(Saved data entries)
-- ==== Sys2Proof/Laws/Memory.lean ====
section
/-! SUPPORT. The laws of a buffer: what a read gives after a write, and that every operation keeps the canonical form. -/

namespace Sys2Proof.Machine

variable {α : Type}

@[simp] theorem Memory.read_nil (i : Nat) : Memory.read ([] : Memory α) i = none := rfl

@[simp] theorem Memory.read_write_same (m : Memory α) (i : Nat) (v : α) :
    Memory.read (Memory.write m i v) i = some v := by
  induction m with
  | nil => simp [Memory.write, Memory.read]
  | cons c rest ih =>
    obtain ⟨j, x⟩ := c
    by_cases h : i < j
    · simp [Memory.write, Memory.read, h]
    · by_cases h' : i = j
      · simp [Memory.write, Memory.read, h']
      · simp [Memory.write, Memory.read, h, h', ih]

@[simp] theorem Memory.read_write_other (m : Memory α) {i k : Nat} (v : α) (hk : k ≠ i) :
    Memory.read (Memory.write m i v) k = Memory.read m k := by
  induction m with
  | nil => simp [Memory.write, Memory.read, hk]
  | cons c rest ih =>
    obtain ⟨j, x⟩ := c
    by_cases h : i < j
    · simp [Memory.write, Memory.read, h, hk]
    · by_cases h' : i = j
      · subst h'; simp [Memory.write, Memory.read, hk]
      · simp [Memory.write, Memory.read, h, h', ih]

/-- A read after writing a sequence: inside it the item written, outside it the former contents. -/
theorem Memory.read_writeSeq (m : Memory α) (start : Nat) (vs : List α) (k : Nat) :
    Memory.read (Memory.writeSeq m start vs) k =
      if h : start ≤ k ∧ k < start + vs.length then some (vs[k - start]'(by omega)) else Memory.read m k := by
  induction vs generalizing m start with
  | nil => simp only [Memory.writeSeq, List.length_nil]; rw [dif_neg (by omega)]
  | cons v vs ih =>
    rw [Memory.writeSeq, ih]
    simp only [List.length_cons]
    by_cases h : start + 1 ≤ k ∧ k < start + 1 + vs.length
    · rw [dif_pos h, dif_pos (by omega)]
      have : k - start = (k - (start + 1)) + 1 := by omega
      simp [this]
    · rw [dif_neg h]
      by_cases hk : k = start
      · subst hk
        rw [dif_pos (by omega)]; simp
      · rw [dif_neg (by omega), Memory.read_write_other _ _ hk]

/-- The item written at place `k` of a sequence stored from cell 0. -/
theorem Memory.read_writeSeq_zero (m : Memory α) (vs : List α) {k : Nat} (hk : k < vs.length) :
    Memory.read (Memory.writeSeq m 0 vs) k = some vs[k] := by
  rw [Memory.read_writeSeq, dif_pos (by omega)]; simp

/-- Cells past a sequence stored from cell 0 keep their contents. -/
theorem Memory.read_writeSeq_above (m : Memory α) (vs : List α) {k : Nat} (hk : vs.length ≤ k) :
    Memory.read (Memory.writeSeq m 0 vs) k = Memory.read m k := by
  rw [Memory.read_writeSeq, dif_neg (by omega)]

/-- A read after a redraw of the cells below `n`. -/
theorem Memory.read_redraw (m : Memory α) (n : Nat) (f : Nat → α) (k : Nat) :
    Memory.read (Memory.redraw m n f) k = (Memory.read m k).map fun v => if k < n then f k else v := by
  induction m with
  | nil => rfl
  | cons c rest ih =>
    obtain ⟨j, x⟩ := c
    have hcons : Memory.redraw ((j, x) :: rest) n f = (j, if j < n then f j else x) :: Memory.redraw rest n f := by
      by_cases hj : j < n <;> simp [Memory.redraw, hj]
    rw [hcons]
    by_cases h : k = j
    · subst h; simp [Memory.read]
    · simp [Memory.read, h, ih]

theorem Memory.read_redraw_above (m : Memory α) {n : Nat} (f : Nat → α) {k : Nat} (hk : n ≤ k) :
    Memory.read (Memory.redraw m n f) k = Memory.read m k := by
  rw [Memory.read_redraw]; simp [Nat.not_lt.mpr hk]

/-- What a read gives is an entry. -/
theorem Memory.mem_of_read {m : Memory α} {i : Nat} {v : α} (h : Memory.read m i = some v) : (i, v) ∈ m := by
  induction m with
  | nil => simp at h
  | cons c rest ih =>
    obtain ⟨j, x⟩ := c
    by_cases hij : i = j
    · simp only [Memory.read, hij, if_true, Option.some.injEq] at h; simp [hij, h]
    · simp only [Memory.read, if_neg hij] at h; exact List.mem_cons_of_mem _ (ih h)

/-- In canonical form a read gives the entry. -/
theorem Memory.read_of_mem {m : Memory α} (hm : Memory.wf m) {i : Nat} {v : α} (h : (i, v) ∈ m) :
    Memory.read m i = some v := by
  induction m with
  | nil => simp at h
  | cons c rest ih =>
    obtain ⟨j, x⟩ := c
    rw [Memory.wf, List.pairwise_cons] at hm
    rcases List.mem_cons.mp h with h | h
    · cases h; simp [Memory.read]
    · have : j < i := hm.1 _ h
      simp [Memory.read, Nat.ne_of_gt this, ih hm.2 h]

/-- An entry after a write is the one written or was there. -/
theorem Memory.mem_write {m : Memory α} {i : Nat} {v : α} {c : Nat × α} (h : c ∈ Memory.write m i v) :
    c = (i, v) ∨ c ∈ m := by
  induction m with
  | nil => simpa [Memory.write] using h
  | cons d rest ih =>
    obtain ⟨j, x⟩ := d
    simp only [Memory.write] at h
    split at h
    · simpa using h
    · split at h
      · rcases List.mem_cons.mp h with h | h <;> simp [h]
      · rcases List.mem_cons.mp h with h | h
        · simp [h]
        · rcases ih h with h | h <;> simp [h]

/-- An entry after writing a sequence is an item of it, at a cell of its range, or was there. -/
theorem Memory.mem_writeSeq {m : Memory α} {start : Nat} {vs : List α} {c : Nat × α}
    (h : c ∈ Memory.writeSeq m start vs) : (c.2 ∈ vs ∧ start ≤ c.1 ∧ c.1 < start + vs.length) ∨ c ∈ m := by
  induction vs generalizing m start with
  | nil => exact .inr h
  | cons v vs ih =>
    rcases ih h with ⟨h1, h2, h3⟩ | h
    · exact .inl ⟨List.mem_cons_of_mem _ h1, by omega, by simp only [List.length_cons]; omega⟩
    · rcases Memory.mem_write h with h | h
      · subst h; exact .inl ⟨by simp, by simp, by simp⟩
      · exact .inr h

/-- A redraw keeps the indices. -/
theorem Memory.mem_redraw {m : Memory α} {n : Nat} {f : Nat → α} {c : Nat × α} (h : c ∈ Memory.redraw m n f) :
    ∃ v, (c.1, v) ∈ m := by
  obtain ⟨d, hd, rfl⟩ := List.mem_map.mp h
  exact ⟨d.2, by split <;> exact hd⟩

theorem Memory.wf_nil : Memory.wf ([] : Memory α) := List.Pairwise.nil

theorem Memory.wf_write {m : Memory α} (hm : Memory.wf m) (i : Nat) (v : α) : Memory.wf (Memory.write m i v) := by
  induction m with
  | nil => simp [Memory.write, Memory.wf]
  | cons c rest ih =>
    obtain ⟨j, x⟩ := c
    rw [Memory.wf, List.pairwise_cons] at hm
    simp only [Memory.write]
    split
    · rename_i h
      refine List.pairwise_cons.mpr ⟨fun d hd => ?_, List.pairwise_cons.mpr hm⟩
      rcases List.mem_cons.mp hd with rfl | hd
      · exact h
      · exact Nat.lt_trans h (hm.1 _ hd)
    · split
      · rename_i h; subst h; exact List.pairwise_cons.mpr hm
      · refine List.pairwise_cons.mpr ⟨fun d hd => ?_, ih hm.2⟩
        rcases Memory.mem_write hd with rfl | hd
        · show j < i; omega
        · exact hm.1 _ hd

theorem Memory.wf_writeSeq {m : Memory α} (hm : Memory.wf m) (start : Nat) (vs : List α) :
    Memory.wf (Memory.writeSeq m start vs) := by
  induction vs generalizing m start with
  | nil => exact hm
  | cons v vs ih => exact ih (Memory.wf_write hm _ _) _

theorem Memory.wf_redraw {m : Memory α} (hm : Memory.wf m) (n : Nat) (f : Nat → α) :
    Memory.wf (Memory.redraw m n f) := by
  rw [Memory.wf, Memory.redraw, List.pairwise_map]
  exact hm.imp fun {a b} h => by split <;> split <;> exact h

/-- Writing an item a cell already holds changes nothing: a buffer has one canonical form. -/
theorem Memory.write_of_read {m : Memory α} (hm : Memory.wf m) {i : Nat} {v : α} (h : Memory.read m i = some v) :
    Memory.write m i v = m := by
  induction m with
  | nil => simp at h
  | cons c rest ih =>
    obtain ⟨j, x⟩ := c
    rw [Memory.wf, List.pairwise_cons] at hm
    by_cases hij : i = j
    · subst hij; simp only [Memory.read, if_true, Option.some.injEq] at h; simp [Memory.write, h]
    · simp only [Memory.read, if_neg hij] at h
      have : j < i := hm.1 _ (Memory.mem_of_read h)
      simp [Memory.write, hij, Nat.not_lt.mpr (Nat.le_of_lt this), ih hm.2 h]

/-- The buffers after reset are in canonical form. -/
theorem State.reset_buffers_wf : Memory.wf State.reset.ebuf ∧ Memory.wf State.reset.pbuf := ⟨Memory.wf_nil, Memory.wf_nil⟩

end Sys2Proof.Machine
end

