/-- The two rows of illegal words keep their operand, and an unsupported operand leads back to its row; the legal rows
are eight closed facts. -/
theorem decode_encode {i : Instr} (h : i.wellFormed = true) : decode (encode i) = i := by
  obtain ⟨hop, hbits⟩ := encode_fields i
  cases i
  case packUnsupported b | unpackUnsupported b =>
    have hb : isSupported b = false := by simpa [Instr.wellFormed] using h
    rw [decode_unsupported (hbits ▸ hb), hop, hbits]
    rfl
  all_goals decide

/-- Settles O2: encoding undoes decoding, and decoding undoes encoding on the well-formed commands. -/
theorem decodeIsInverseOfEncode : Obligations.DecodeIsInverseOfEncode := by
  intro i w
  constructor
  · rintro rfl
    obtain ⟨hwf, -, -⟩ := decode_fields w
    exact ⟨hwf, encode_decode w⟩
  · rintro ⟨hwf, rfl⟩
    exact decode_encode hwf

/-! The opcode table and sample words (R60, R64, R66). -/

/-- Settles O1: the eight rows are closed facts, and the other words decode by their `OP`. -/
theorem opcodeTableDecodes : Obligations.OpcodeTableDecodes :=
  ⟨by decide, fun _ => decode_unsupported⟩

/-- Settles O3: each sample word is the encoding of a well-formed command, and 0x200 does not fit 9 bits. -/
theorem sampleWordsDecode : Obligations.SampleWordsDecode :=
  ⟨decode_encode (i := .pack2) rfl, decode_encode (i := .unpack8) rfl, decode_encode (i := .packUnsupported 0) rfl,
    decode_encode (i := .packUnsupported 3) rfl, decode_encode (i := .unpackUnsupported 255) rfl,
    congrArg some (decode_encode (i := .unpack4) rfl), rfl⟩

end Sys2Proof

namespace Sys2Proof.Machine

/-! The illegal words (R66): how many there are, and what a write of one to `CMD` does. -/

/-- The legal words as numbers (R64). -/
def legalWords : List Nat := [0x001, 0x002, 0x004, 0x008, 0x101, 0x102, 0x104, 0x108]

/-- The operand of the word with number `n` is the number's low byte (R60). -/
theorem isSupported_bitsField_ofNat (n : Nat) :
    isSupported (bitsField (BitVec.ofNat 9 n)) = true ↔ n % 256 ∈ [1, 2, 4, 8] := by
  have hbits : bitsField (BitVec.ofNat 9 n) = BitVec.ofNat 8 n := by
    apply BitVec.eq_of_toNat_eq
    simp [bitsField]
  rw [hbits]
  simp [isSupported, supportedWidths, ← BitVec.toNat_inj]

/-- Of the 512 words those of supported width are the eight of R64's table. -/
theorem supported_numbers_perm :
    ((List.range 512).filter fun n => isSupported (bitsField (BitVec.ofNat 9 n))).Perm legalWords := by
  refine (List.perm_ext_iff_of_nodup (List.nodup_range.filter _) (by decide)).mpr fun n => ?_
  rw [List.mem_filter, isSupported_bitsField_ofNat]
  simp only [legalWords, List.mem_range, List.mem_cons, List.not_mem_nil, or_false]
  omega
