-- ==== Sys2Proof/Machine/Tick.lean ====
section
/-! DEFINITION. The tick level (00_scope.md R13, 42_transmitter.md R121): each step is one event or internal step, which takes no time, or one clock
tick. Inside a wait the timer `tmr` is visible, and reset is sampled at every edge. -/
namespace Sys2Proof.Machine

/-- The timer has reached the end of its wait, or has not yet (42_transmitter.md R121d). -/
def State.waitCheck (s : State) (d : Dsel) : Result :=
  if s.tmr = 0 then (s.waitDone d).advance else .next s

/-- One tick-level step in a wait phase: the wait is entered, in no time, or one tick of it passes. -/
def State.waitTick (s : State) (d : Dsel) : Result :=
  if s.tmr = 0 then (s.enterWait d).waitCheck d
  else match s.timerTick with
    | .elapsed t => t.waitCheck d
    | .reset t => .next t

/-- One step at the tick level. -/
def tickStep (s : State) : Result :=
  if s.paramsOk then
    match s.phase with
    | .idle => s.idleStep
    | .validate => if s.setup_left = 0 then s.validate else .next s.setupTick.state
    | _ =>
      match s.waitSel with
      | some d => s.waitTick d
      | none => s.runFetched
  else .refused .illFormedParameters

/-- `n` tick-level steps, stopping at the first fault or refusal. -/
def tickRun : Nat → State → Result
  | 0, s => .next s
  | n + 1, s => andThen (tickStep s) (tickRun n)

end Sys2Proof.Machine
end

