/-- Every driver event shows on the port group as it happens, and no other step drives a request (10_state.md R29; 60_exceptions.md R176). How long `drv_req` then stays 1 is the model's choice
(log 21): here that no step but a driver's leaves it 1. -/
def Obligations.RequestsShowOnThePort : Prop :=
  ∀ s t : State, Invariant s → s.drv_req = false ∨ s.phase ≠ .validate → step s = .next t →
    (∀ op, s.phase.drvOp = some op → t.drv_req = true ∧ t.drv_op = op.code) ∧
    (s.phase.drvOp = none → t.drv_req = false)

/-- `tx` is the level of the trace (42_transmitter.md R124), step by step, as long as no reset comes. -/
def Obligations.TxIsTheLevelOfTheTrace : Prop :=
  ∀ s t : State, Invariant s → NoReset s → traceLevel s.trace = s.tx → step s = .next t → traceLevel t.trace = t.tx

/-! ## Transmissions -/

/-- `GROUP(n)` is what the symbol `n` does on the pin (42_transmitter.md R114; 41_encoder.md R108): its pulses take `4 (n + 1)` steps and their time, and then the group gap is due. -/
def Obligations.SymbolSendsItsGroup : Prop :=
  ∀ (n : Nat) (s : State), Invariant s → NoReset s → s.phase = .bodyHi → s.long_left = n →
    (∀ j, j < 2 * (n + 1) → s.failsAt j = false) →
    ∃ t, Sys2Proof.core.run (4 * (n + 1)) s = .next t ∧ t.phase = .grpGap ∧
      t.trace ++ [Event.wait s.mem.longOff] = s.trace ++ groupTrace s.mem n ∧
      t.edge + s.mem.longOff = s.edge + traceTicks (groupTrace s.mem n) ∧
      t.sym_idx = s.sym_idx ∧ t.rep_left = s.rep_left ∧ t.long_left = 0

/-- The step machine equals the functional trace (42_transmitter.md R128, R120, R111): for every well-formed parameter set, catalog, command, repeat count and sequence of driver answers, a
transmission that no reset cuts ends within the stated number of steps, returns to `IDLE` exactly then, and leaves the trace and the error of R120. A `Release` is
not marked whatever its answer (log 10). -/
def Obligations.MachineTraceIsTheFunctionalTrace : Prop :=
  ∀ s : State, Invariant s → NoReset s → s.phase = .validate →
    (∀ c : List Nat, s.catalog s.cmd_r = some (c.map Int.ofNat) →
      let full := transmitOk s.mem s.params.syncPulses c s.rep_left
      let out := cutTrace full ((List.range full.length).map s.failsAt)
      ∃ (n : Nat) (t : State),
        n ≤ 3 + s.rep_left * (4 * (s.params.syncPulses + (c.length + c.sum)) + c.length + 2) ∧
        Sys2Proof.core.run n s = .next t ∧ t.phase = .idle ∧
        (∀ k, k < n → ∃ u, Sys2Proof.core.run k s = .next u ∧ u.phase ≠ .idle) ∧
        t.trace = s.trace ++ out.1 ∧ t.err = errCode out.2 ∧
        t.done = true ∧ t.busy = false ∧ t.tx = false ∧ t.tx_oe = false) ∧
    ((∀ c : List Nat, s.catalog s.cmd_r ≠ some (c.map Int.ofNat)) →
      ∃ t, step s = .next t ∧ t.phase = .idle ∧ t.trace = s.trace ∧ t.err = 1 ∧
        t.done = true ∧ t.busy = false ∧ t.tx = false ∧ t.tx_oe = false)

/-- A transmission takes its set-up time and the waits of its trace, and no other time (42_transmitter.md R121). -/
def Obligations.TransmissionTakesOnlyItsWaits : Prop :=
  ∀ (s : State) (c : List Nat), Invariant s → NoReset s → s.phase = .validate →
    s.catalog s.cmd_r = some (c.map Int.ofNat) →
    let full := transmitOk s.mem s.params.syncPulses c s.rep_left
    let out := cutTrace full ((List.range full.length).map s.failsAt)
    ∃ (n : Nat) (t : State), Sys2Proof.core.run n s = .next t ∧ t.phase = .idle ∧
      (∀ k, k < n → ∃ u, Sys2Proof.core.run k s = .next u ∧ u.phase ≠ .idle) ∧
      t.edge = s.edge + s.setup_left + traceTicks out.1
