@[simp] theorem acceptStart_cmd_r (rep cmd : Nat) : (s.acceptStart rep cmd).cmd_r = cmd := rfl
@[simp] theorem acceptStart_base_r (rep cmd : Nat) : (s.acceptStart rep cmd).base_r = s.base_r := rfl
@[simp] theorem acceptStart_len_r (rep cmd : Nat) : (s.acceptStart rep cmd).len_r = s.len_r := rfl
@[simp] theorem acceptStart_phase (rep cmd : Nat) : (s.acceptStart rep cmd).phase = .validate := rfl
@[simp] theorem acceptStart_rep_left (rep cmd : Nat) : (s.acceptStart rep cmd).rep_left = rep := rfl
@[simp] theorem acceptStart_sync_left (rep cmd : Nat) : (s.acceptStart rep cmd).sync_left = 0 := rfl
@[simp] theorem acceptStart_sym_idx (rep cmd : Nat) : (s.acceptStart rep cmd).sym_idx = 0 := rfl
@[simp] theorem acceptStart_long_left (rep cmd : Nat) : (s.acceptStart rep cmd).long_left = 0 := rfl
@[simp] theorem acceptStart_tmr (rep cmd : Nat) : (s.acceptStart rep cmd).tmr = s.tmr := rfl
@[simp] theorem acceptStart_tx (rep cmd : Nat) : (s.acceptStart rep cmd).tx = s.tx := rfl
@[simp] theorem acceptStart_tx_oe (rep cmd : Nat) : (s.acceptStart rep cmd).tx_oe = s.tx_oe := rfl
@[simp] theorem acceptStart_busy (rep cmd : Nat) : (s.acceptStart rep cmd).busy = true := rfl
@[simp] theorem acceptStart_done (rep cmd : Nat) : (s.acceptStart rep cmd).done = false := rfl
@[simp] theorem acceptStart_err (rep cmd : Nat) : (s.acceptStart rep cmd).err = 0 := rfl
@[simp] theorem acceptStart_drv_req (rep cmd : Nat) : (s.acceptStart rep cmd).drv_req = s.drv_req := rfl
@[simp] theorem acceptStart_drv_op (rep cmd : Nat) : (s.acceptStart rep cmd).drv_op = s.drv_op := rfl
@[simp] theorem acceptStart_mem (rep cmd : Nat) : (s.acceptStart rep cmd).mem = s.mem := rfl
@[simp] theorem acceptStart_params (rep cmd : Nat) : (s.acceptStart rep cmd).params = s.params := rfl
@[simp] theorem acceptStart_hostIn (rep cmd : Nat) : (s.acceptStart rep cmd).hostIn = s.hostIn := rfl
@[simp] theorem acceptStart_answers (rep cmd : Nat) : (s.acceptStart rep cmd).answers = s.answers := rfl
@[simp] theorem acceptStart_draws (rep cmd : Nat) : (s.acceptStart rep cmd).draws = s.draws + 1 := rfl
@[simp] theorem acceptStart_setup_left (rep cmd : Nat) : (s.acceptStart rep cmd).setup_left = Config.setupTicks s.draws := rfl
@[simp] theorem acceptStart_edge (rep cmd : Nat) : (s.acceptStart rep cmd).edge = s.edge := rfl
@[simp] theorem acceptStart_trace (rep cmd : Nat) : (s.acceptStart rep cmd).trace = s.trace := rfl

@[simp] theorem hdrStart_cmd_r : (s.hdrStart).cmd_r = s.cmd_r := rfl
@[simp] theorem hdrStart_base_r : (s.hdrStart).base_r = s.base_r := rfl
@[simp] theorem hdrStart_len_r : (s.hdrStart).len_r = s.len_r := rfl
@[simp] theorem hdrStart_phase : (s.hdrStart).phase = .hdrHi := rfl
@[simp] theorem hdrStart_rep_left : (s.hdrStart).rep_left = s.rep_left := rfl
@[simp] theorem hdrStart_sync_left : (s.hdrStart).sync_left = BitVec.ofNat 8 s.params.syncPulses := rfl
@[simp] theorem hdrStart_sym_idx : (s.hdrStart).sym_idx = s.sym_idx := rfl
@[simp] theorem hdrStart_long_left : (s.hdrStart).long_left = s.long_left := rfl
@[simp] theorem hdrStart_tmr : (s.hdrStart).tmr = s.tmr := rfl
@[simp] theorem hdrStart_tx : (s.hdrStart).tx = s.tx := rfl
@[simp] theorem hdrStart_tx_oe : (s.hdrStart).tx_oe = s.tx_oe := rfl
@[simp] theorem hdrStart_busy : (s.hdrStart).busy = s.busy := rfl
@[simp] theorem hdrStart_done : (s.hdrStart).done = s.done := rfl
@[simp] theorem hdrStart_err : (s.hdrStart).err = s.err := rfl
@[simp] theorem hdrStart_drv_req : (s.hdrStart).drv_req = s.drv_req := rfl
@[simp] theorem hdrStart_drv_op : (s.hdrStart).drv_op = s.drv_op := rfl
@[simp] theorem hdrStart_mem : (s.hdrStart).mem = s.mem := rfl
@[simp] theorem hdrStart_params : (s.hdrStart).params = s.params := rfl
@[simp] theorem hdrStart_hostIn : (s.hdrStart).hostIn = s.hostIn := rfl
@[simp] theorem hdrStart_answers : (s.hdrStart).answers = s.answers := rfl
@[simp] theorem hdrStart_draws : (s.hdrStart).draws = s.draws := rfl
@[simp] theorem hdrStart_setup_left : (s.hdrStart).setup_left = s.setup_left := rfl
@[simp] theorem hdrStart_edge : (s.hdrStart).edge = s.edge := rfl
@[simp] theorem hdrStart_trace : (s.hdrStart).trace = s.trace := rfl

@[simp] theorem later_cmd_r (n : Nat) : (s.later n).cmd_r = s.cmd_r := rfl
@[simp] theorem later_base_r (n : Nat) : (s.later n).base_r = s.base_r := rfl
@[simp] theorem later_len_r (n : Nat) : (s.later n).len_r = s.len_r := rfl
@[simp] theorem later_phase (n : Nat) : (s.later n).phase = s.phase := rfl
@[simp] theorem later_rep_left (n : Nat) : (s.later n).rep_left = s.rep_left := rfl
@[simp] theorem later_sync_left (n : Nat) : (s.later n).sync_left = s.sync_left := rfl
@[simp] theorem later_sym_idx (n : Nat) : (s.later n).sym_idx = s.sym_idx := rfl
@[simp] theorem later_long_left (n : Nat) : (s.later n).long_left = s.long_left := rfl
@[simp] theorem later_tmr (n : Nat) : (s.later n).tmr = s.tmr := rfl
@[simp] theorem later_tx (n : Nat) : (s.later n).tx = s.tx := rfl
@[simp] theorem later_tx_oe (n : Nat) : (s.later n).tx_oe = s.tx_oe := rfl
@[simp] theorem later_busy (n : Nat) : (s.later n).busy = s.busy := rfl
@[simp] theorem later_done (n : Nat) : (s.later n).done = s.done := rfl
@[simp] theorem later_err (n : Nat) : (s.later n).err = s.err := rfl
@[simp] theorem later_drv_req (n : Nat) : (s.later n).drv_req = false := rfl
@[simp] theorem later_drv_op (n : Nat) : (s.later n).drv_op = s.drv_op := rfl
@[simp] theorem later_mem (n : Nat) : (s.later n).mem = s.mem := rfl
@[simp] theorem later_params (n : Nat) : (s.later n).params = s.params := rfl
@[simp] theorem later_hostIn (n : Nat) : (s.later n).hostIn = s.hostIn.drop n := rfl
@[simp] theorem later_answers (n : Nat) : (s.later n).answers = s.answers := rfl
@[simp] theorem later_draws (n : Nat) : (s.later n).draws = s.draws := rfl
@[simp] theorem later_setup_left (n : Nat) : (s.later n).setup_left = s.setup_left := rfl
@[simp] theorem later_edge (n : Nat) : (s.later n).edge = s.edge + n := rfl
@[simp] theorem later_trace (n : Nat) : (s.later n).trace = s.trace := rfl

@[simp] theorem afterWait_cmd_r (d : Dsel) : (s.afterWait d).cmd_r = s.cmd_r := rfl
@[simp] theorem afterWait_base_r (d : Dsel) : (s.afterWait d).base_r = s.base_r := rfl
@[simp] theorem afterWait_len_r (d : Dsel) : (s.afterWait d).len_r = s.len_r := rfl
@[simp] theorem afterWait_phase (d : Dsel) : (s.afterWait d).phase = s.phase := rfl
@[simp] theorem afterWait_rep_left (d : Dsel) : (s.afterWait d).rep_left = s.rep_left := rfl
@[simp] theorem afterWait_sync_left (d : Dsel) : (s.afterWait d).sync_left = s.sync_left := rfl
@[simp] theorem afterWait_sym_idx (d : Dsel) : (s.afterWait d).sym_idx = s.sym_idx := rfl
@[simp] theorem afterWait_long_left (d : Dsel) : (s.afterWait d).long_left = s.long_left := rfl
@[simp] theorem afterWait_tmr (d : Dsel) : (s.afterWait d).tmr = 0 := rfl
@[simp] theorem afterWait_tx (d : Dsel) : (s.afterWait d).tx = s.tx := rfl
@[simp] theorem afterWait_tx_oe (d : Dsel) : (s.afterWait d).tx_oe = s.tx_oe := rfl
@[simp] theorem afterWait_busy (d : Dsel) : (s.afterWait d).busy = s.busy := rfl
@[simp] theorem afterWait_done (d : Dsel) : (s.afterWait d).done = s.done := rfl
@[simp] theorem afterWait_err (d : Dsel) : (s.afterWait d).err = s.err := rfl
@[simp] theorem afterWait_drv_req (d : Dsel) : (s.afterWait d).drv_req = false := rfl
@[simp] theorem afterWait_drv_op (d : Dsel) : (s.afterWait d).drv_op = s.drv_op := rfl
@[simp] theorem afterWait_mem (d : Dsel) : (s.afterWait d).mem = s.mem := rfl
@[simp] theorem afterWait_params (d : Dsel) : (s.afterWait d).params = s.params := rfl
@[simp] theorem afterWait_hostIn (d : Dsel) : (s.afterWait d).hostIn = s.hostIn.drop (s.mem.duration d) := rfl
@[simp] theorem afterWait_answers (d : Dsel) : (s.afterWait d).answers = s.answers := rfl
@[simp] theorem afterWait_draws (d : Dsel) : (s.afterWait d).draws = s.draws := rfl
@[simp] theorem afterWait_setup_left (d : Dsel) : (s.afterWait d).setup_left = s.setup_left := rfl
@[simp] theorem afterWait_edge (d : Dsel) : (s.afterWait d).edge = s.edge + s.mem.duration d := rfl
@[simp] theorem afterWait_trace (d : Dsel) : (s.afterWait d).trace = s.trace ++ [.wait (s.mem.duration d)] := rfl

_Exercise aim_
What lines in the entries above include the string "tickRun"? Return each one.

_Output for this task_
def tickRun : Nat → State → Result
  | n + 1, s => andThen (tickStep s) (tickRun n)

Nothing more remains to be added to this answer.